-- ==== Sys2Proof/Machine/Dispatch.lean ====
section
/-! DEFINITION. The dispatch: one arm per instruction, in the order of spec/opcode_table.json, each one
direct call of the instruction's meaning (40_step_engine.md R124 to R126, R132). -/

namespace Sys2Proof.Machine

def exec (i : Instr) (s : State) : Host.Outcome State Fault Refusal :=
  match i with
  | .nop => Sys2Proof.Machine.execNop s
  | .ldBcD16 v => Sys2Proof.Machine.execLdBcD16 v s
  | .ldBD8 v => Sys2Proof.Machine.execLdBD8 v s
  | .ldCD8 v => Sys2Proof.Machine.execLdCD8 v s
  | .ldDeD16 v => Sys2Proof.Machine.execLdDeD16 v s
  | .ldDD8 v => Sys2Proof.Machine.execLdDD8 v s
  | .ldED8 v => Sys2Proof.Machine.execLdED8 v s
  | .jrNzE8 e => Sys2Proof.Machine.execJrNzE8 e s
  | .ldHlD16 v => Sys2Proof.Machine.execLdHlD16 v s
  | .ldHlIncA => Sys2Proof.Machine.execLdHlIncA s
  | .ldHD8 v => Sys2Proof.Machine.execLdHD8 v s
  | .ldLD8 v => Sys2Proof.Machine.execLdLD8 v s
  | .ldSpD16 v => Sys2Proof.Machine.execLdSpD16 v s
  | .ldHlDecA => Sys2Proof.Machine.execLdHlDecA s
  | .ldMemD8 v => Sys2Proof.Machine.execLdMemD8 v s
  | .ldAD8 v => Sys2Proof.Machine.execLdAD8 v s
  | .ldBB => Sys2Proof.Machine.execLdBB s
  | .ldBC => Sys2Proof.Machine.execLdBC s
  | .ldBD => Sys2Proof.Machine.execLdBD s
  | .ldBE => Sys2Proof.Machine.execLdBE s
  | .ldBH => Sys2Proof.Machine.execLdBH s
  | .ldBL => Sys2Proof.Machine.execLdBL s
  | .ldBMem => Sys2Proof.Machine.execLdBMem s
  | .ldBA => Sys2Proof.Machine.execLdBA s
  | .ldCB => Sys2Proof.Machine.execLdCB s
  | .ldCC => Sys2Proof.Machine.execLdCC s
  | .ldCD => Sys2Proof.Machine.execLdCD s
  | .ldCE => Sys2Proof.Machine.execLdCE s
  | .ldCH => Sys2Proof.Machine.execLdCH s
  | .ldCL => Sys2Proof.Machine.execLdCL s
  | .ldCMem => Sys2Proof.Machine.execLdCMem s
  | .ldCA => Sys2Proof.Machine.execLdCA s
  | .ldDB => Sys2Proof.Machine.execLdDB s
  | .ldDC => Sys2Proof.Machine.execLdDC s
  | .ldDD => Sys2Proof.Machine.execLdDD s
  | .ldDE => Sys2Proof.Machine.execLdDE s
  | .ldDH => Sys2Proof.Machine.execLdDH s
  | .ldDL => Sys2Proof.Machine.execLdDL s
  | .ldDMem => Sys2Proof.Machine.execLdDMem s
  | .ldDA => Sys2Proof.Machine.execLdDA s
  | .ldEB => Sys2Proof.Machine.execLdEB s
  | .ldEC => Sys2Proof.Machine.execLdEC s
  | .ldED => Sys2Proof.Machine.execLdED s
  | .ldEE => Sys2Proof.Machine.execLdEE s
  | .ldEH => Sys2Proof.Machine.execLdEH s
  | .ldEL => Sys2Proof.Machine.execLdEL s
  | .ldEMem => Sys2Proof.Machine.execLdEMem s
  | .ldEA => Sys2Proof.Machine.execLdEA s
  | .ldHB => Sys2Proof.Machine.execLdHB s
  | .ldHC => Sys2Proof.Machine.execLdHC s
  | .ldHD => Sys2Proof.Machine.execLdHD s
  | .ldHE => Sys2Proof.Machine.execLdHE s
  | .ldHH => Sys2Proof.Machine.execLdHH s
  | .ldHL => Sys2Proof.Machine.execLdHL s
  | .ldHMem => Sys2Proof.Machine.execLdHMem s
  | .ldHA => Sys2Proof.Machine.execLdHA s
  | .ldLB => Sys2Proof.Machine.execLdLB s
  | .ldLC => Sys2Proof.Machine.execLdLC s
  | .ldLD => Sys2Proof.Machine.execLdLD s
  | .ldLE => Sys2Proof.Machine.execLdLE s
  | .ldLH => Sys2Proof.Machine.execLdLH s
  | .ldLL => Sys2Proof.Machine.execLdLL s
  | .ldLMem => Sys2Proof.Machine.execLdLMem s
  | .ldLA => Sys2Proof.Machine.execLdLA s
  | .ldMemB => Sys2Proof.Machine.execLdMemB s
  | .ldMemC => Sys2Proof.Machine.execLdMemC s
  | .ldMemD => Sys2Proof.Machine.execLdMemD s
  | .ldMemE => Sys2Proof.Machine.execLdMemE s
  | .ldMemH => Sys2Proof.Machine.execLdMemH s
  | .ldMemL => Sys2Proof.Machine.execLdMemL s
  | .ldMemA => Sys2Proof.Machine.execLdMemA s
  | .ldAB => Sys2Proof.Machine.execLdAB s
  | .ldAC => Sys2Proof.Machine.execLdAC s
  | .ldAD => Sys2Proof.Machine.execLdAD s
  | .ldAE => Sys2Proof.Machine.execLdAE s
  | .ldAH => Sys2Proof.Machine.execLdAH s
  | .ldAL => Sys2Proof.Machine.execLdAL s
  | .ldAMem => Sys2Proof.Machine.execLdAMem s
  | .ldAA => Sys2Proof.Machine.execLdAA s
  | .xorB => Sys2Proof.Machine.execXorB s
  | .xorC => Sys2Proof.Machine.execXorC s
  | .xorD => Sys2Proof.Machine.execXorD s
  | .xorE => Sys2Proof.Machine.execXorE s
  | .xorH => Sys2Proof.Machine.execXorH s
  | .xorL => Sys2Proof.Machine.execXorL s
  | .xorA => Sys2Proof.Machine.execXorA s
  | .orB => Sys2Proof.Machine.execOrB s
  | .orC => Sys2Proof.Machine.execOrC s
  | .orD => Sys2Proof.Machine.execOrD s
  | .orE => Sys2Proof.Machine.execOrE s
  | .orH => Sys2Proof.Machine.execOrH s
  | .orL => Sys2Proof.Machine.execOrL s
  | .orA => Sys2Proof.Machine.execOrA s
  | .cbPrefix sub => Sys2Proof.Machine.execCbPrefix sub s
  | .rlcB => Sys2Proof.Machine.execRlcB s
  | .rlcC => Sys2Proof.Machine.execRlcC s
  | .rlcD => Sys2Proof.Machine.execRlcD s
  | .rlcE => Sys2Proof.Machine.execRlcE s
  | .rlcH => Sys2Proof.Machine.execRlcH s
  | .rlcL => Sys2Proof.Machine.execRlcL s
  | .rlcMem => Sys2Proof.Machine.execRlcMem s
  | .rlcA => Sys2Proof.Machine.execRlcA s
  | .rrcB => Sys2Proof.Machine.execRrcB s
  | .rrcC => Sys2Proof.Machine.execRrcC s
  | .rrcD => Sys2Proof.Machine.execRrcD s
  | .rrcE => Sys2Proof.Machine.execRrcE s
  | .rrcH => Sys2Proof.Machine.execRrcH s
  | .rrcL => Sys2Proof.Machine.execRrcL s
  | .rrcMem => Sys2Proof.Machine.execRrcMem s
  | .rrcA => Sys2Proof.Machine.execRrcA s
  | .rlB => Sys2Proof.Machine.execRlB s
  | .rlC => Sys2Proof.Machine.execRlC s
  | .rlD => Sys2Proof.Machine.execRlD s
  | .rlE => Sys2Proof.Machine.execRlE s
  | .rlH => Sys2Proof.Machine.execRlH s
  | .rlL => Sys2Proof.Machine.execRlL s
  | .rlMem => Sys2Proof.Machine.execRlMem s
  | .rlA => Sys2Proof.Machine.execRlA s
  | .rrB => Sys2Proof.Machine.execRrB s
  | .rrC => Sys2Proof.Machine.execRrC s
  | .rrD => Sys2Proof.Machine.execRrD s
  | .rrE => Sys2Proof.Machine.execRrE s
  | .rrH => Sys2Proof.Machine.execRrH s
  | .rrL => Sys2Proof.Machine.execRrL s
  | .rrMem => Sys2Proof.Machine.execRrMem s
  | .rrA => Sys2Proof.Machine.execRrA s
  | .bit0B => Sys2Proof.Machine.execBit0B s
  | .bit0C => Sys2Proof.Machine.execBit0C s
  | .bit0D => Sys2Proof.Machine.execBit0D s
  | .bit0E => Sys2Proof.Machine.execBit0E s
  | .bit0H => Sys2Proof.Machine.execBit0H s
  | .bit0L => Sys2Proof.Machine.execBit0L s
  | .bit0Mem => Sys2Proof.Machine.execBit0Mem s
  | .bit0A => Sys2Proof.Machine.execBit0A s
  | .bit1B => Sys2Proof.Machine.execBit1B s
  | .bit1C => Sys2Proof.Machine.execBit1C s
  | .bit1D => Sys2Proof.Machine.execBit1D s
  | .bit1E => Sys2Proof.Machine.execBit1E s
  | .bit1H => Sys2Proof.Machine.execBit1H s
  | .bit1L => Sys2Proof.Machine.execBit1L s
  | .bit1Mem => Sys2Proof.Machine.execBit1Mem s
  | .bit1A => Sys2Proof.Machine.execBit1A s
  | .bit2B => Sys2Proof.Machine.execBit2B s
  | .bit2C => Sys2Proof.Machine.execBit2C s
  | .bit2D => Sys2Proof.Machine.execBit2D s
  | .bit2E => Sys2Proof.Machine.execBit2E s
  | .bit2H => Sys2Proof.Machine.execBit2H s
  | .bit2L => Sys2Proof.Machine.execBit2L s
  | .bit2Mem => Sys2Proof.Machine.execBit2Mem s
  | .bit2A => Sys2Proof.Machine.execBit2A s
  | .bit3B => Sys2Proof.Machine.execBit3B s
  | .bit3C => Sys2Proof.Machine.execBit3C s
  | .bit3D => Sys2Proof.Machine.execBit3D s
  | .bit3E => Sys2Proof.Machine.execBit3E s
  | .bit3H => Sys2Proof.Machine.execBit3H s
  | .bit3L => Sys2Proof.Machine.execBit3L s
  | .bit3Mem => Sys2Proof.Machine.execBit3Mem s
  | .bit3A => Sys2Proof.Machine.execBit3A s
  | .bit4B => Sys2Proof.Machine.execBit4B s
  | .bit4C => Sys2Proof.Machine.execBit4C s
  | .bit4D => Sys2Proof.Machine.execBit4D s
  | .bit4E => Sys2Proof.Machine.execBit4E s
  | .bit4H => Sys2Proof.Machine.execBit4H s
  | .bit4L => Sys2Proof.Machine.execBit4L s
  | .bit4Mem => Sys2Proof.Machine.execBit4Mem s
  | .bit4A => Sys2Proof.Machine.execBit4A s
  | .bit5B => Sys2Proof.Machine.execBit5B s
  | .bit5C => Sys2Proof.Machine.execBit5C s
  | .bit5D => Sys2Proof.Machine.execBit5D s
  | .bit5E => Sys2Proof.Machine.execBit5E s
  | .bit5H => Sys2Proof.Machine.execBit5H s
  | .bit5L => Sys2Proof.Machine.execBit5L s
  | .bit5Mem => Sys2Proof.Machine.execBit5Mem s
  | .bit5A => Sys2Proof.Machine.execBit5A s
  | .bit6B => Sys2Proof.Machine.execBit6B s
  | .bit6C => Sys2Proof.Machine.execBit6C s
  | .bit6D => Sys2Proof.Machine.execBit6D s
  | .bit6E => Sys2Proof.Machine.execBit6E s
  | .bit6H => Sys2Proof.Machine.execBit6H s
  | .bit6L => Sys2Proof.Machine.execBit6L s
  | .bit6Mem => Sys2Proof.Machine.execBit6Mem s
  | .bit6A => Sys2Proof.Machine.execBit6A s
  | .bit7B => Sys2Proof.Machine.execBit7B s
  | .bit7C => Sys2Proof.Machine.execBit7C s
  | .bit7D => Sys2Proof.Machine.execBit7D s
  | .bit7E => Sys2Proof.Machine.execBit7E s
  | .bit7H => Sys2Proof.Machine.execBit7H s
  | .bit7L => Sys2Proof.Machine.execBit7L s
  | .bit7Mem => Sys2Proof.Machine.execBit7Mem s
  | .bit7A => Sys2Proof.Machine.execBit7A s
  | .res0B => Sys2Proof.Machine.execRes0B s
  | .res0C => Sys2Proof.Machine.execRes0C s
  | .res0D => Sys2Proof.Machine.execRes0D s
  | .res0E => Sys2Proof.Machine.execRes0E s
  | .res0H => Sys2Proof.Machine.execRes0H s
  | .res0L => Sys2Proof.Machine.execRes0L s
  | .res0Mem => Sys2Proof.Machine.execRes0Mem s
  | .res0A => Sys2Proof.Machine.execRes0A s
  | .res1B => Sys2Proof.Machine.execRes1B s
  | .res1C => Sys2Proof.Machine.execRes1C s
  | .res1D => Sys2Proof.Machine.execRes1D s
  | .res1E => Sys2Proof.Machine.execRes1E s
  | .res1H => Sys2Proof.Machine.execRes1H s
  | .res1L => Sys2Proof.Machine.execRes1L s
  | .res1Mem => Sys2Proof.Machine.execRes1Mem s
  | .res1A => Sys2Proof.Machine.execRes1A s
  | .res2B => Sys2Proof.Machine.execRes2B s
  | .res2C => Sys2Proof.Machine.execRes2C s
  | .res2D => Sys2Proof.Machine.execRes2D s
  | .res2E => Sys2Proof.Machine.execRes2E s
  | .res2H => Sys2Proof.Machine.execRes2H s
  | .res2L => Sys2Proof.Machine.execRes2L s
  | .res2Mem => Sys2Proof.Machine.execRes2Mem s
  | .res2A => Sys2Proof.Machine.execRes2A s
  | .res3B => Sys2Proof.Machine.execRes3B s
  | .res3C => Sys2Proof.Machine.execRes3C s
  | .res3D => Sys2Proof.Machine.execRes3D s
  | .res3E => Sys2Proof.Machine.execRes3E s
  | .res3H => Sys2Proof.Machine.execRes3H s
  | .res3L => Sys2Proof.Machine.execRes3L s
  | .res3Mem => Sys2Proof.Machine.execRes3Mem s
  | .res3A => Sys2Proof.Machine.execRes3A s
  | .res4B => Sys2Proof.Machine.execRes4B s
  | .res4C => Sys2Proof.Machine.execRes4C s
  | .res4D => Sys2Proof.Machine.execRes4D s
  | .res4E => Sys2Proof.Machine.execRes4E s
  | .res4H => Sys2Proof.Machine.execRes4H s
  | .res4L => Sys2Proof.Machine.execRes4L s
  | .res4Mem => Sys2Proof.Machine.execRes4Mem s
  | .res4A => Sys2Proof.Machine.execRes4A s
  | .res5B => Sys2Proof.Machine.execRes5B s
  | .res5C => Sys2Proof.Machine.execRes5C s
  | .res5D => Sys2Proof.Machine.execRes5D s
  | .res5E => Sys2Proof.Machine.execRes5E s
  | .res5H => Sys2Proof.Machine.execRes5H s
  | .res5L => Sys2Proof.Machine.execRes5L s
  | .res5Mem => Sys2Proof.Machine.execRes5Mem s
  | .res5A => Sys2Proof.Machine.execRes5A s
  | .res6B => Sys2Proof.Machine.execRes6B s
  | .res6C => Sys2Proof.Machine.execRes6C s
  | .res6D => Sys2Proof.Machine.execRes6D s
  | .res6E => Sys2Proof.Machine.execRes6E s
  | .res6H => Sys2Proof.Machine.execRes6H s
  | .res6L => Sys2Proof.Machine.execRes6L s
  | .res6Mem => Sys2Proof.Machine.execRes6Mem s
  | .res6A => Sys2Proof.Machine.execRes6A s
  | .res7B => Sys2Proof.Machine.execRes7B s
  | .res7C => Sys2Proof.Machine.execRes7C s
  | .res7D => Sys2Proof.Machine.execRes7D s
  | .res7E => Sys2Proof.Machine.execRes7E s
  | .res7H => Sys2Proof.Machine.execRes7H s
  | .res7L => Sys2Proof.Machine.execRes7L s
  | .res7Mem => Sys2Proof.Machine.execRes7Mem s
  | .res7A => Sys2Proof.Machine.execRes7A s
  | .set0B => Sys2Proof.Machine.execSet0B s
  | .set0C => Sys2Proof.Machine.execSet0C s
  | .set0D => Sys2Proof.Machine.execSet0D s
  | .set0E => Sys2Proof.Machine.execSet0E s
  | .set0H => Sys2Proof.Machine.execSet0H s
  | .set0L => Sys2Proof.Machine.execSet0L s
  | .set0Mem => Sys2Proof.Machine.execSet0Mem s
  | .set0A => Sys2Proof.Machine.execSet0A s
  | .set1B => Sys2Proof.Machine.execSet1B s
  | .set1C => Sys2Proof.Machine.execSet1C s
  | .set1D => Sys2Proof.Machine.execSet1D s
  | .set1E => Sys2Proof.Machine.execSet1E s
  | .set1H => Sys2Proof.Machine.execSet1H s
  | .set1L => Sys2Proof.Machine.execSet1L s
  | .set1Mem => Sys2Proof.Machine.execSet1Mem s
  | .set1A => Sys2Proof.Machine.execSet1A s
  | .set2B => Sys2Proof.Machine.execSet2B s
  | .set2C => Sys2Proof.Machine.execSet2C s
  | .set2D => Sys2Proof.Machine.execSet2D s
  | .set2E => Sys2Proof.Machine.execSet2E s
  | .set2H => Sys2Proof.Machine.execSet2H s
  | .set2L => Sys2Proof.Machine.execSet2L s
  | .set2Mem => Sys2Proof.Machine.execSet2Mem s
  | .set2A => Sys2Proof.Machine.execSet2A s
  | .set3B => Sys2Proof.Machine.execSet3B s
  | .set3C => Sys2Proof.Machine.execSet3C s
  | .set3D => Sys2Proof.Machine.execSet3D s
  | .set3E => Sys2Proof.Machine.execSet3E s
  | .set3H => Sys2Proof.Machine.execSet3H s
  | .set3L => Sys2Proof.Machine.execSet3L s
  | .set3Mem => Sys2Proof.Machine.execSet3Mem s
  | .set3A => Sys2Proof.Machine.execSet3A s
  | .set4B => Sys2Proof.Machine.execSet4B s
  | .set4C => Sys2Proof.Machine.execSet4C s
  | .set4D => Sys2Proof.Machine.execSet4D s
  | .set4E => Sys2Proof.Machine.execSet4E s
  | .set4H => Sys2Proof.Machine.execSet4H s
  | .set4L => Sys2Proof.Machine.execSet4L s
  | .set4Mem => Sys2Proof.Machine.execSet4Mem s
  | .set4A => Sys2Proof.Machine.execSet4A s
  | .set5B => Sys2Proof.Machine.execSet5B s
  | .set5C => Sys2Proof.Machine.execSet5C s
  | .set5D => Sys2Proof.Machine.execSet5D s
  | .set5E => Sys2Proof.Machine.execSet5E s
  | .set5H => Sys2Proof.Machine.execSet5H s
  | .set5L => Sys2Proof.Machine.execSet5L s
  | .set5Mem => Sys2Proof.Machine.execSet5Mem s
  | .set5A => Sys2Proof.Machine.execSet5A s
  | .set6B => Sys2Proof.Machine.execSet6B s
  | .set6C => Sys2Proof.Machine.execSet6C s
  | .set6D => Sys2Proof.Machine.execSet6D s
  | .set6E => Sys2Proof.Machine.execSet6E s
  | .set6H => Sys2Proof.Machine.execSet6H s
  | .set6L => Sys2Proof.Machine.execSet6L s
  | .set6Mem => Sys2Proof.Machine.execSet6Mem s
  | .set6A => Sys2Proof.Machine.execSet6A s
  | .set7B => Sys2Proof.Machine.execSet7B s
  | .set7C => Sys2Proof.Machine.execSet7C s
  | .set7D => Sys2Proof.Machine.execSet7D s
  | .set7E => Sys2Proof.Machine.execSet7E s
  | .set7H => Sys2Proof.Machine.execSet7H s
  | .set7L => Sys2Proof.Machine.execSet7L s
  | .set7Mem => Sys2Proof.Machine.execSet7Mem s
  | .set7A => Sys2Proof.Machine.execSet7A s

end Sys2Proof.Machine
end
========
What to produce - Would you please copy all lines in the data that contain the word "instruction"?

Reply -
/-! DEFINITION. The dispatch: one arm per instruction, in the order of spec/opcode_table.json, each one
direct call of the instruction's meaning (40_step_engine.md R124 to R126, R132). -/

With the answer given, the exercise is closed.